(Material supplied begins)

-- ==== Sys2Proof/Tests/Slice0.lean ====
section
/-! SUPPORT. Tests: what `WellFormed` refuses, words written out from spec/30_encoding.md, single steps with the results
spec/95_test_vectors.md or the rules' own examples give, and a witness for the hypotheses of every statement. -/

namespace Sys2Proof.Tests

open Sys2Proof Sys2Proof.Machine

/-! ### What is not well formed -/

/-- `UNKNOWN` without a header byte. -/
theorem test_wf_refuses_empty_payload : (Instr.unknown .deviceToStation []).wellFormed = false := rfl

/-- `UNKNOWN` whose header `0x99` declares nine bytes and has one. -/
theorem test_wf_refuses_misframed_payload : (Instr.unknown .deviceToStation [0x99, 0x01]).wellFormed = false := rfl

/-- `UNKNOWN` over the bytes of `ACK.RESP`, `BC.PWROFF` and `ACC.OPREQ`. -/
theorem test_wf_refuses_other_rows :
    (Instr.unknown .deviceToStation [0x20]).wellFormed = false ∧
    (Instr.unknown .stationToDevice [0x61, 0x00]).wellFormed = false ∧
    (Instr.unknown .deviceToStation [0x52, 0x03, 0x05]).wellFormed = false := ⟨rfl, rfl, rfl⟩

/-- The same bytes in the other direction are `UNKNOWN` (R82). -/
theorem test_wf_accepts_unknown :
    (Instr.unknown .stationToDevice [0x20]).wellFormed = true ∧
    (Instr.unknown .deviceToStation [0x61, 0x00]).wellFormed = true := ⟨rfl, rfl⟩

/-! ### Words written out from the encodings -/

/-- R71: marker, bit 7, category, address. -/
theorem test_decode_call_bytes :
    decodeSymbol 0b1_0_00_11111#9 = .callRqack 0 31 ∧ decodeSymbol 0b1_1_00_00011#9 = .callRqack 1 3 ∧
    decodeSymbol 0b1_0_01_00001#9 = .callFb 0 1 ∧ decodeSymbol 0b1_1_10_00001#9 = .callInq 1 1 ∧
    decodeSymbol 0b1_0_11_00001#9 = .callBa 0 1 := by decide

/-- R71: a data byte; the sub-operations of `DATA` have its bits and decode to it. -/
theorem test_decode_data :
    decodeSymbol 0b0_01010010#9 = .data 0x52 ∧ decodeTableWord 16 0b0_11111111 = some (.data 0xFF) ∧
    encode (.dataHdr0 0x52) = .symbol 0b0_01010010#9 ∧ encode (.dataHdr1 0x61) = .symbol 0b0_01100001#9 ∧
    encode (.dataBody 0x03) = .symbol 0b0_00000011#9 ∧ encode (.dataLast 0x54) = .symbol 0b0_01010100#9 := by decide

/-- R144: the five broadcast pairs. -/
theorem test_decode_broadcasts :
    decodePacket .stationToDevice [0b01100001, 0b00000001] = .ok .bcResume ∧
    decodePacket .stationToDevice [0b01100001, 0b00000000] = .ok .bcPwroff ∧
    decodePacket .stationToDevice [0b01100001, 0b00001000] = .ok .bcShort ∧
    decodePacket .stationToDevice [0b10000001, 0b00000000] = .ok .bcEstop ∧
    decodePacket .stationToDevice [0b01100001, 0b00000010] = .ok .bcSvcmode := ⟨rfl, rfl, rfl, rfl, rfl⟩

/-- R84: acknowledgment and requests. -/
theorem test_decode_requests :
    decodePacket .deviceToStation [0b00100000] = .ok .ackResp ∧
    decodePacket .deviceToStation [0b00100001, 0b00100001] = .ok .reqVersion ∧
    decodePacket .deviceToStation [0b00100001, 0b00100100] = .ok .reqStatus ∧
    decodePacket .deviceToStation [0b00100001, 0b10000000] = .ok .reqStop ∧
    decodePacket .deviceToStation [0b00100001, 0b10000001] = .ok .reqResume := ⟨rfl, rfl, rfl, rfl, rfl⟩

/-- R84, R85: the accessory packets; `0x42` means different things in the two directions (R78). -/
theorem test_decode_accessory :
    decodePacket .deviceToStation [0b01000010, 0b00000011, 0b10000001] = .ok (.accInforeq 0x03 0x81) ∧
    decodePacket .stationToDevice [0b01000010, 0b00000011, 0b00011001] = .ok (.accInforesp 0x03 0x19) ∧
    decodePacket .deviceToStation [0b01010010, 0b00000011, 0b00000101] = .ok (.accOpreq 0x03 0x05) :=
  ⟨rfl, rfl, rfl⟩

/-- R84: the speed packets. -/
theorem test_decode_speed :
    decodePacket .deviceToStation [0b11100100, 0b00010000, 0x01, 0x02, 0x03] = .ok (.locoSpd14 1 2 3) ∧
    decodePacket .deviceToStation [0b11100100, 0b00010001, 0x01, 0x02, 0x03] = .ok (.locoSpd27 1 2 3) ∧
    decodePacket .deviceToStation [0b11100100, 0b00010010, 0x01, 0x02, 0x03] = .ok (.locoSpd28 1 2 3) ∧
    decodePacket .deviceToStation [0b11100100, 0b00010011, 0x01, 0x02, 0x03] = .ok (.locoSpd128 1 2 3) :=
  ⟨rfl, rfl, rfl, rfl⟩

/-- R84: the function operation and function state packets. -/
theorem test_decode_functions :
    decodePacket .deviceToStation [0b11100100, 0b00100000, 1, 2, 3] = .ok (.locoFnG1 1 2 3) ∧
    decodePacket .deviceToStation [0b11100100, 0b00100001, 1, 2, 3] = .ok (.locoFnG2 1 2 3) ∧
    decodePacket .deviceToStation [0b11100100, 0b00100010, 1, 2, 3] = .ok (.locoFnG3 1 2 3) ∧
    decodePacket .deviceToStation [0b11100100, 0b00100011, 1, 2, 3] = .ok (.locoFnG4 1 2 3) ∧
    decodePacket .deviceToStation [0b11100100, 0b00100100, 1, 2, 3] = .ok (.locoFnstG1 1 2 3) ∧
    decodePacket .deviceToStation [0b11100100, 0b00100101, 1, 2, 3] = .ok (.locoFnstG2 1 2 3) ∧
    decodePacket .deviceToStation [0b11100100, 0b00100110, 1, 2, 3] = .ok (.locoFnstG3 1 2 3) ∧
    decodePacket .deviceToStation [0b11100100, 0b00100111, 1, 2, 3] = .ok (.locoFnstG4 1 2 3) ∧
    decodePacket .deviceToStation [0b11100100, 0b00101100, 1, 2, 3] = .ok (.locoFnstG5 1 2 3) :=
  ⟨rfl, rfl, rfl, rfl, rfl, rfl, rfl, rfl, rfl⟩

/-- R85: errors, status, version and the station's function packets. -/
theorem test_decode_station :
    decodePacket .stationToDevice [0b01100001, 0b10000000] = .ok .errTransfer ∧
    decodePacket .stationToDevice [0b01100001, 0b10000001] = .ok .errBusy ∧
    decodePacket .stationToDevice [0b01100001, 0b10000010] = .ok .errNotsupp ∧
    decodePacket .stationToDevice [0b01100010, 0b00100010, 1] = .ok (.staStatus 1) ∧
    decodePacket .stationToDevice [0b01100011, 0b00100001, 1, 2] = .ok (.staVersion 1 2) ∧
    decodePacket .stationToDevice [0b11100011, 0b01010000, 1, 2] = .ok (.locoFnstat 1 2) ∧
    decodePacket .stationToDevice [0b11100011, 0b01010010, 1, 2] = .ok (.locoFnhi 1 2) ∧
    decodePacket .stationToDevice [0b11100100, 0b01010001, 1, 2, 3] = .ok (.locoFnstathi 1 2 3) :=
  ⟨rfl, rfl, rfl, rfl, rfl, rfl, rfl, rfl⟩

/-- R82: header `0x81` with a second byte other than 0, sub-opcode `0x28`, the station's `0x51` from a device. -/
theorem test_decode_unknown :
    decodePacket .stationToDevice [0x81, 0x01] = .ok (.unknown .stationToDevice [0x81, 0x01]) ∧
    decodePacket .deviceToStation [0xE4, 0x28, 0, 3, 0] = .ok (.unknown .deviceToStation [0xE4, 0x28, 0, 3, 0]) ∧
    decodePacket .deviceToStation [0xE4, 0x51, 0, 0, 0] = .ok (.unknown .deviceToStation [0xE4, 0x51, 0, 0, 0]) ∧
    decodePacket .stationToDevice [0x61, 0x03] = .ok (.unknown .stationToDevice [0x61, 0x03]) := ⟨rfl, rfl, rfl, rfl⟩

/-- A packet whose length is not the declared one is refused by name. -/
theorem test_decode_refuses_misframed : decodePacket .deviceToStation [0x99, 0x01] = .error .misframed := rfl

/-- The host adaptor (R42): `0x01, 0x61` is the symbol `0x161`; a first byte above 1 is flagged. -/
theorem test_transport :
    transportValue 0x01 0x61 = 0x161 ∧ transportError 0x01 = false ∧ transportError 0x02 = true := by decide

/-! ### Single steps: symbols -/

/-- The sample of token `k` of a stream (R89): times `[10k, 10k + 9]`, error flag clear, the toggle as given. -/
def tok (k : Nat) (v : Symbol) (show_ : Bool) : Ports := ⟨false, true, false, v, 10 * k, 10 * k + 9, show_⟩

/-- The event a step drives, `none` where it stops too. -/
def evtOf : Outcome → Option Event
  | .next t => t.evt
  | .fault _ => none
  | .refused _ => none

/-- The registers but `BUF`, in the order of the tables of spec/95_test_vectors.md. -/
structure Regs where
  asm : Asm
  swcb : Bool
  rem : BitVec 5
  len : BitVec 5
  addr : BitVec 5
  start : Config.Time
  deriving DecidableEq, Repr

/-- The registers a step leaves. -/
def regsOf : Outcome → Option Regs
  | .next t => some ⟨t.asm, t.swcb, t.rem, t.len, t.addr, t.start⟩
  | .fault _ => none
  | .refused _ => none

/-- The reset state with one cycle to come. -/
def fresh (p : Ports) : State := { State.reset with inputs := [p] }

/-- After `D:52 D:03` from reset: the start state of the vectors SC21 to SC26. -/
def midPacket (p : Ports) : State :=
  { State.reset with asm := .collecting, rem := 2, len := 2, buf := [(0, 0x52), (1, 0x03)], inputs := [p] }

/-- After `C:61`: the end state of Example 1. -/
def called (p : Ports) : State :=
  { State.reset with addr := 1, asm := .awaitingHeader, swcb := true, inputs := [p] }

/-- SC3 and SC23. -/
theorem test_step_callRqack :
    evtOf (step (fresh (tok 0 0x183 true))) = some ⟨.requestAcknowledgment 3, 0, 9⟩ ∧
    evtOf (step (midPacket (tok 2 0x101 true))) = some ⟨.requestAcknowledgment 1, 20, 29⟩ ∧
    regsOf (step (midPacket (tok 2 0x101 true))) = some ⟨.collecting, false, 2, 2, 1, 0⟩ := by decide

/-- SC7 and SC24. -/
theorem test_step_callFb :
    evtOf (step (fresh (tok 0 0x1A1 false))) = some ⟨.callbyte, 0, 9⟩ ∧
    regsOf (step (midPacket (tok 2 0x121 true))) = some ⟨.collecting, false, 2, 2, 1, 0⟩ := by decide

/-- SC9, SC10, SC22. -/
theorem test_step_callInq :
    evtOf (step (fresh (tok 0 0x15F true))) = some ⟨.normalInquiry 31, 0, 9⟩ ∧
    evtOf (step (fresh (tok 0 0x15F false))) = none ∧
    regsOf (step (midPacket (tok 2 0x141 false))) = some ⟨.collecting, false, 2, 2, 1, 0⟩ := by decide

/-- SC14 and SC25. -/
theorem test_step_callBa :
    regsOf (step (fresh (tok 0 0x1E1 true))) = some ⟨.awaitingHeader, true, 0, 0, 1, 0⟩ ∧
    regsOf (step (midPacket (tok 2 0x161 true))) = some ⟨.awaitingHeader, true, 0, 0, 1, 20⟩ ∧
    evtOf (step (midPacket (tok 2 0x161 true))) = none := by decide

(Material supplied ends)

Task goal:
Within the entries above, find the string "written" and return each line that holds it.

Task response:
/-! SUPPORT. Tests: what `WellFormed` refuses, words written out from spec/30_encoding.md, single steps with the results
/-! ### Words written out from the encodings -/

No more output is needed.